Stored data
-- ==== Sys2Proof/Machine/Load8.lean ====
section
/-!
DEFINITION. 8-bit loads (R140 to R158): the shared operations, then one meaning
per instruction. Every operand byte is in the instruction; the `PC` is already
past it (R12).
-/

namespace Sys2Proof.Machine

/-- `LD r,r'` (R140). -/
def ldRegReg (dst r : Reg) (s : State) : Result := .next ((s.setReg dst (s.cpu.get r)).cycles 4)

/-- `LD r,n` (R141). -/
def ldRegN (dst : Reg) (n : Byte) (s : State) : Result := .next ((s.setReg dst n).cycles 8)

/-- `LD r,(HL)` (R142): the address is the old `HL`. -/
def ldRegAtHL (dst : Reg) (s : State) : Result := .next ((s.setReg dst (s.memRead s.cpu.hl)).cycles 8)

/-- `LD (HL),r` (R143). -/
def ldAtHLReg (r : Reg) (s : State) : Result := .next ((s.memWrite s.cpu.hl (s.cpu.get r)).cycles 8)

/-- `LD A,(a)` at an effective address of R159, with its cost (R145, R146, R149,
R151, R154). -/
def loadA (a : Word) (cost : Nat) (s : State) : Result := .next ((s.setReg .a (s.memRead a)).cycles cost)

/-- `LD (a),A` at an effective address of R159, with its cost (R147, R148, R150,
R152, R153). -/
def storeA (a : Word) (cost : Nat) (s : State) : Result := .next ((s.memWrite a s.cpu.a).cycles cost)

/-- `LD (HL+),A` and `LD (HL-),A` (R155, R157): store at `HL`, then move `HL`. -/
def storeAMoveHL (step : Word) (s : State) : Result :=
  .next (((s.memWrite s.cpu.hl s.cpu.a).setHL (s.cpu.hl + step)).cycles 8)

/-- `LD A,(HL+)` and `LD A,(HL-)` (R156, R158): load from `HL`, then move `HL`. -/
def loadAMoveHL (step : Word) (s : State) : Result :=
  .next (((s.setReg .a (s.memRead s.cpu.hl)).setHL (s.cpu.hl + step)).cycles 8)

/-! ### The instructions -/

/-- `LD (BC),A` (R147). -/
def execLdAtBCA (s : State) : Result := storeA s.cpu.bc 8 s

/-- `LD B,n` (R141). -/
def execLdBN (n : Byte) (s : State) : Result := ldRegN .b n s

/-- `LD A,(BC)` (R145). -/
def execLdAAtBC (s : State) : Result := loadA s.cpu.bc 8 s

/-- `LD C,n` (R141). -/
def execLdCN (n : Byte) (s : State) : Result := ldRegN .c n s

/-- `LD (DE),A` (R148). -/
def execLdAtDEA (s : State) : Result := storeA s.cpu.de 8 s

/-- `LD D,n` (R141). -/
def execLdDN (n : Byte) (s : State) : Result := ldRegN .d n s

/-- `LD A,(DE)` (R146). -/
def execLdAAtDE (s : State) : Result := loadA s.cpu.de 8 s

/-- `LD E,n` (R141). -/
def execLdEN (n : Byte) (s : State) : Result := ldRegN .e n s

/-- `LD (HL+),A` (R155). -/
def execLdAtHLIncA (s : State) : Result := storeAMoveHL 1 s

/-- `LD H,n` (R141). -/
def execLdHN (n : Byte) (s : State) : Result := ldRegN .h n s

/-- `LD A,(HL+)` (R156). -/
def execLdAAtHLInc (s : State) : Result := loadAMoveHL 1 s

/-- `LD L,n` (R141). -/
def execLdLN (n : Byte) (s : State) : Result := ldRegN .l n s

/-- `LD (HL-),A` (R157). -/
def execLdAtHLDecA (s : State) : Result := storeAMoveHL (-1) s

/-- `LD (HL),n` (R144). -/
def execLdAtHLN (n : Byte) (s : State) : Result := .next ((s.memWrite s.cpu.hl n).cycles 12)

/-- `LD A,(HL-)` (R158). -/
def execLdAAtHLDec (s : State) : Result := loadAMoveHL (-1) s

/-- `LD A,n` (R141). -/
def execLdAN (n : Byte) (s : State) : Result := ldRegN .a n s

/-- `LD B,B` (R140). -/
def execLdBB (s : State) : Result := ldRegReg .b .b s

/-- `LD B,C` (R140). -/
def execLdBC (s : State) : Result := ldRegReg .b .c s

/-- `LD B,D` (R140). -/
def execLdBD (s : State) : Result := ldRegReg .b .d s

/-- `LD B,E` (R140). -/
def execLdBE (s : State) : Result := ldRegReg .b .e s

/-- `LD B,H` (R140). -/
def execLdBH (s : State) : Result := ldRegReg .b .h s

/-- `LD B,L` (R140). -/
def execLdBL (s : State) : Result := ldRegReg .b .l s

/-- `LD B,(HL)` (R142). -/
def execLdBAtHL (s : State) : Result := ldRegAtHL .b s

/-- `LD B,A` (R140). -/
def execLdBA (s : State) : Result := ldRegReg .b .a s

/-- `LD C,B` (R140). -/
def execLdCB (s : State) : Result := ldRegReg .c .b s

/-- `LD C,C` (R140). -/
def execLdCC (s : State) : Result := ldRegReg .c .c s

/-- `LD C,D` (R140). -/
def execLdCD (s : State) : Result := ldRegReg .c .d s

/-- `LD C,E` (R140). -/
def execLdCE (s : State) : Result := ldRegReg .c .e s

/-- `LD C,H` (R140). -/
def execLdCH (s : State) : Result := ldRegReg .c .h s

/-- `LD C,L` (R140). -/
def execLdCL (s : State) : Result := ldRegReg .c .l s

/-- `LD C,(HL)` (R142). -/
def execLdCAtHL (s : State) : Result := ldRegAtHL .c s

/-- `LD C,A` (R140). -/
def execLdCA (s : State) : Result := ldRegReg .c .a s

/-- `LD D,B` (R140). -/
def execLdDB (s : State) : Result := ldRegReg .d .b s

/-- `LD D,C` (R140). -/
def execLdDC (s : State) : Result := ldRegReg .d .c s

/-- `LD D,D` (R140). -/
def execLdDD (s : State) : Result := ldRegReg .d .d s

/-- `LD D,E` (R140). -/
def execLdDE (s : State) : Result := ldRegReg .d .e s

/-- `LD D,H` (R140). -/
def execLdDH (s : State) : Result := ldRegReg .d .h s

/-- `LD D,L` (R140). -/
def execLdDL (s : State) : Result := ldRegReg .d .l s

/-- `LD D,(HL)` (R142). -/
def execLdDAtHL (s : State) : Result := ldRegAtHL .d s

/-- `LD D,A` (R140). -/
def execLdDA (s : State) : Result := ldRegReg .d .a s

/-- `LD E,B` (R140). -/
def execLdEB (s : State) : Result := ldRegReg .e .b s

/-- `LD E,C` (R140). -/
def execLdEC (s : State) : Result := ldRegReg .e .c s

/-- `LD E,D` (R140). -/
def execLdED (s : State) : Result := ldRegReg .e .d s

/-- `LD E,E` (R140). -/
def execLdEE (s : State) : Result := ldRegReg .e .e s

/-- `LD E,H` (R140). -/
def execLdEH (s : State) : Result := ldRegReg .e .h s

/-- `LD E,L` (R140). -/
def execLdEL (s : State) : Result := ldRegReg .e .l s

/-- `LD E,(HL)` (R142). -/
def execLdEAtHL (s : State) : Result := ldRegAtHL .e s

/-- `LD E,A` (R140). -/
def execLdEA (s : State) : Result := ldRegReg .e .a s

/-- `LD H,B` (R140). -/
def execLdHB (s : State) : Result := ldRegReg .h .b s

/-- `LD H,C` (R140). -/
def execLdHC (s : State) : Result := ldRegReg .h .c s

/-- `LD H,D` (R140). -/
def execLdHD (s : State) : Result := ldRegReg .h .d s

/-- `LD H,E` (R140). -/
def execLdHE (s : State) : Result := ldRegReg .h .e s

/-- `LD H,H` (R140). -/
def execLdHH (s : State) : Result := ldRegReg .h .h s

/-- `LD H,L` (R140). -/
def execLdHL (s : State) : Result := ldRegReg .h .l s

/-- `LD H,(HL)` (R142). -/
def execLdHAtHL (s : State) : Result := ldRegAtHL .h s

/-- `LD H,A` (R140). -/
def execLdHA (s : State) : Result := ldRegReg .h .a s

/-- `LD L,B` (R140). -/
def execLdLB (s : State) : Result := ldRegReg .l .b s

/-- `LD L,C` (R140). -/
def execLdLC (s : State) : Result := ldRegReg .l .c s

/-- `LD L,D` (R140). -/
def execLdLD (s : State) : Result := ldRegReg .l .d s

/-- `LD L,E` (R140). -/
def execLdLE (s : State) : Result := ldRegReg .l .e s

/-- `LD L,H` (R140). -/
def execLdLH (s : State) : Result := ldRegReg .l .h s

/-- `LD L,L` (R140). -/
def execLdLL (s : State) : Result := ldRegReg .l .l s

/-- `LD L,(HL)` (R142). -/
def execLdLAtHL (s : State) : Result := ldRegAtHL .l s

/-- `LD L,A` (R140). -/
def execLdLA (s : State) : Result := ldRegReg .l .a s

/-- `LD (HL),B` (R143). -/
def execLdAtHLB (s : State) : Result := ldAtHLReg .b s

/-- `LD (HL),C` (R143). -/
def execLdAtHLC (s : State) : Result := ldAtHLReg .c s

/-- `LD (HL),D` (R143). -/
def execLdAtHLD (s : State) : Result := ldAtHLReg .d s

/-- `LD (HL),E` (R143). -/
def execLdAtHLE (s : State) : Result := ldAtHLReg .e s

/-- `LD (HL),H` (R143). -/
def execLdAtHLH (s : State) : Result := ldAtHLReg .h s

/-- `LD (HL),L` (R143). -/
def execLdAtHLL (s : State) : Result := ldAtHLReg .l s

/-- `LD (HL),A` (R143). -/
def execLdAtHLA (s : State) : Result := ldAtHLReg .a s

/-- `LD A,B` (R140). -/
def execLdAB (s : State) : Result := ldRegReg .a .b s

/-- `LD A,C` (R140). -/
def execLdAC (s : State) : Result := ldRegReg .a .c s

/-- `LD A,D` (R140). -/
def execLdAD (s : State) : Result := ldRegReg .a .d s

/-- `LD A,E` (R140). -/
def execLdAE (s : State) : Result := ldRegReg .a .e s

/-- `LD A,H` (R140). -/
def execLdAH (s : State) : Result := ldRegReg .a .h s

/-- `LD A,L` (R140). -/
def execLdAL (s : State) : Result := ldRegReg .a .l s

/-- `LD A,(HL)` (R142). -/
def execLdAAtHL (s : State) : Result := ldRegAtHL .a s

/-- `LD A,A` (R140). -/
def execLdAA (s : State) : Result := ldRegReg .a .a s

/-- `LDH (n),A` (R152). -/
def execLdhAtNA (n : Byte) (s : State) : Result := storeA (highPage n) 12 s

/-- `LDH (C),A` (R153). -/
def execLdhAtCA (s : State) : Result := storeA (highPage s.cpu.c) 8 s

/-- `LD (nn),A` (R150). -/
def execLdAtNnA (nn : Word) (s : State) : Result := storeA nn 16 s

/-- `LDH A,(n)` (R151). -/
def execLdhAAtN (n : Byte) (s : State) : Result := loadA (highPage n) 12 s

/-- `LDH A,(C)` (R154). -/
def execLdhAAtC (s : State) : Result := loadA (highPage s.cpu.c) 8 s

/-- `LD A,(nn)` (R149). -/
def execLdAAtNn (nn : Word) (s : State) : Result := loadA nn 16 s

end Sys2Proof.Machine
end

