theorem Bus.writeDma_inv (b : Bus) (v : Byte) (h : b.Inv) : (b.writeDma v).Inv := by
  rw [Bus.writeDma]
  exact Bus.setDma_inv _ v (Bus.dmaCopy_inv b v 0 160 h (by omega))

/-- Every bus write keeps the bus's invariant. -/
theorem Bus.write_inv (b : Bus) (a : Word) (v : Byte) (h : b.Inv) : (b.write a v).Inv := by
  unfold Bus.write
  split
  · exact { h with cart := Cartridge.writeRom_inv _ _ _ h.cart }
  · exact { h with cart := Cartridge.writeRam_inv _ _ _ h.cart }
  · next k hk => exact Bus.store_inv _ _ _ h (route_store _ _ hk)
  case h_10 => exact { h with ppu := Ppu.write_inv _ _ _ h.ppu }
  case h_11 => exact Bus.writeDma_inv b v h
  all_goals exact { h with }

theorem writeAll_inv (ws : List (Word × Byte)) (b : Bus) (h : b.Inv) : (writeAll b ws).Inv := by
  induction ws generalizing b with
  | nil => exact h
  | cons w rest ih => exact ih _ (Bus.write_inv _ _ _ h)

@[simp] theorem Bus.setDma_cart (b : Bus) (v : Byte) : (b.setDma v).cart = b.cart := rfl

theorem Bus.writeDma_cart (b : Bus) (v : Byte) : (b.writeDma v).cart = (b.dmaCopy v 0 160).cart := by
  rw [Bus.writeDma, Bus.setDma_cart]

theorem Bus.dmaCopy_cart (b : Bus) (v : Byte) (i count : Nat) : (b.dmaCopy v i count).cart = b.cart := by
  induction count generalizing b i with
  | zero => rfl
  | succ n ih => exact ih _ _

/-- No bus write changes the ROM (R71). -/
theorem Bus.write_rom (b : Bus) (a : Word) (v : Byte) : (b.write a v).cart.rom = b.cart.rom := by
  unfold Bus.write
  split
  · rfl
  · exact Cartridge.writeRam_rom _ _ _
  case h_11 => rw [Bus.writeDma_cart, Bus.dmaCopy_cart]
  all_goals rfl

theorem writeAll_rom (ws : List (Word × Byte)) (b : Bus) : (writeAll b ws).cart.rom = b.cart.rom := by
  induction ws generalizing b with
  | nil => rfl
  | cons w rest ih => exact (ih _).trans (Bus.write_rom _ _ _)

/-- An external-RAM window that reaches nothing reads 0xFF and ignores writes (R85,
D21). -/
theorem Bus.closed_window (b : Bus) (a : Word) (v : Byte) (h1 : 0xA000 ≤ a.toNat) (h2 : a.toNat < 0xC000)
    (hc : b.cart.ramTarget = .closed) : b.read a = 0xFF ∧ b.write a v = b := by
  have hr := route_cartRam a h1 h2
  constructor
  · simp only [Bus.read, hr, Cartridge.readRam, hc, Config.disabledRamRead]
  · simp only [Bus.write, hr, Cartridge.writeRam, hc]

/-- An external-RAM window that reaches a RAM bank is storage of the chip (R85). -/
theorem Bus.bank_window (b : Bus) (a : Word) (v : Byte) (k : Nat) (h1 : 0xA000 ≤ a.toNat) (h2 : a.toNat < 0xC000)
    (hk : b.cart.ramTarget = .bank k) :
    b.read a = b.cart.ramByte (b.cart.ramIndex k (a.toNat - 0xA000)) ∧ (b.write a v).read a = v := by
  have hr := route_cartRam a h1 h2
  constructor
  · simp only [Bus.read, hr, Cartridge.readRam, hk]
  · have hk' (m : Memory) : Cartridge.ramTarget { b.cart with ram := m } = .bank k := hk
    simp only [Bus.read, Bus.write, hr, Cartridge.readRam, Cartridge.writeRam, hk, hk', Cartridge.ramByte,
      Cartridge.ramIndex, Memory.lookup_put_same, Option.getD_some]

### Goal of the exercise:
Using the records above, set down exactly the lines from the one with "nil => exact h" through the one with "Cartridge.writeRam_rom _ _ _", inclusive, and nothing more.

### Result for this exercise:
  | nil => exact h
  | cons w rest ih => exact ih _ (Bus.write_inv _ _ _ h)

@[simp] theorem Bus.setDma_cart (b : Bus) (v : Byte) : (b.setDma v).cart = b.cart := rfl

theorem Bus.writeDma_cart (b : Bus) (v : Byte) : (b.writeDma v).cart = (b.dmaCopy v 0 160).cart := by
  rw [Bus.writeDma, Bus.setDma_cart]

theorem Bus.dmaCopy_cart (b : Bus) (v : Byte) (i count : Nat) : (b.dmaCopy v i count).cart = b.cart := by
  induction count generalizing b i with
  | zero => rfl
  | succ n ih => exact ih _ _

/-- No bus write changes the ROM (R71). -/
theorem Bus.write_rom (b : Bus) (a : Word) (v : Byte) : (b.write a v).cart.rom = b.cart.rom := by
  unfold Bus.write
  split
  · rfl
  · exact Cartridge.writeRam_rom _ _ _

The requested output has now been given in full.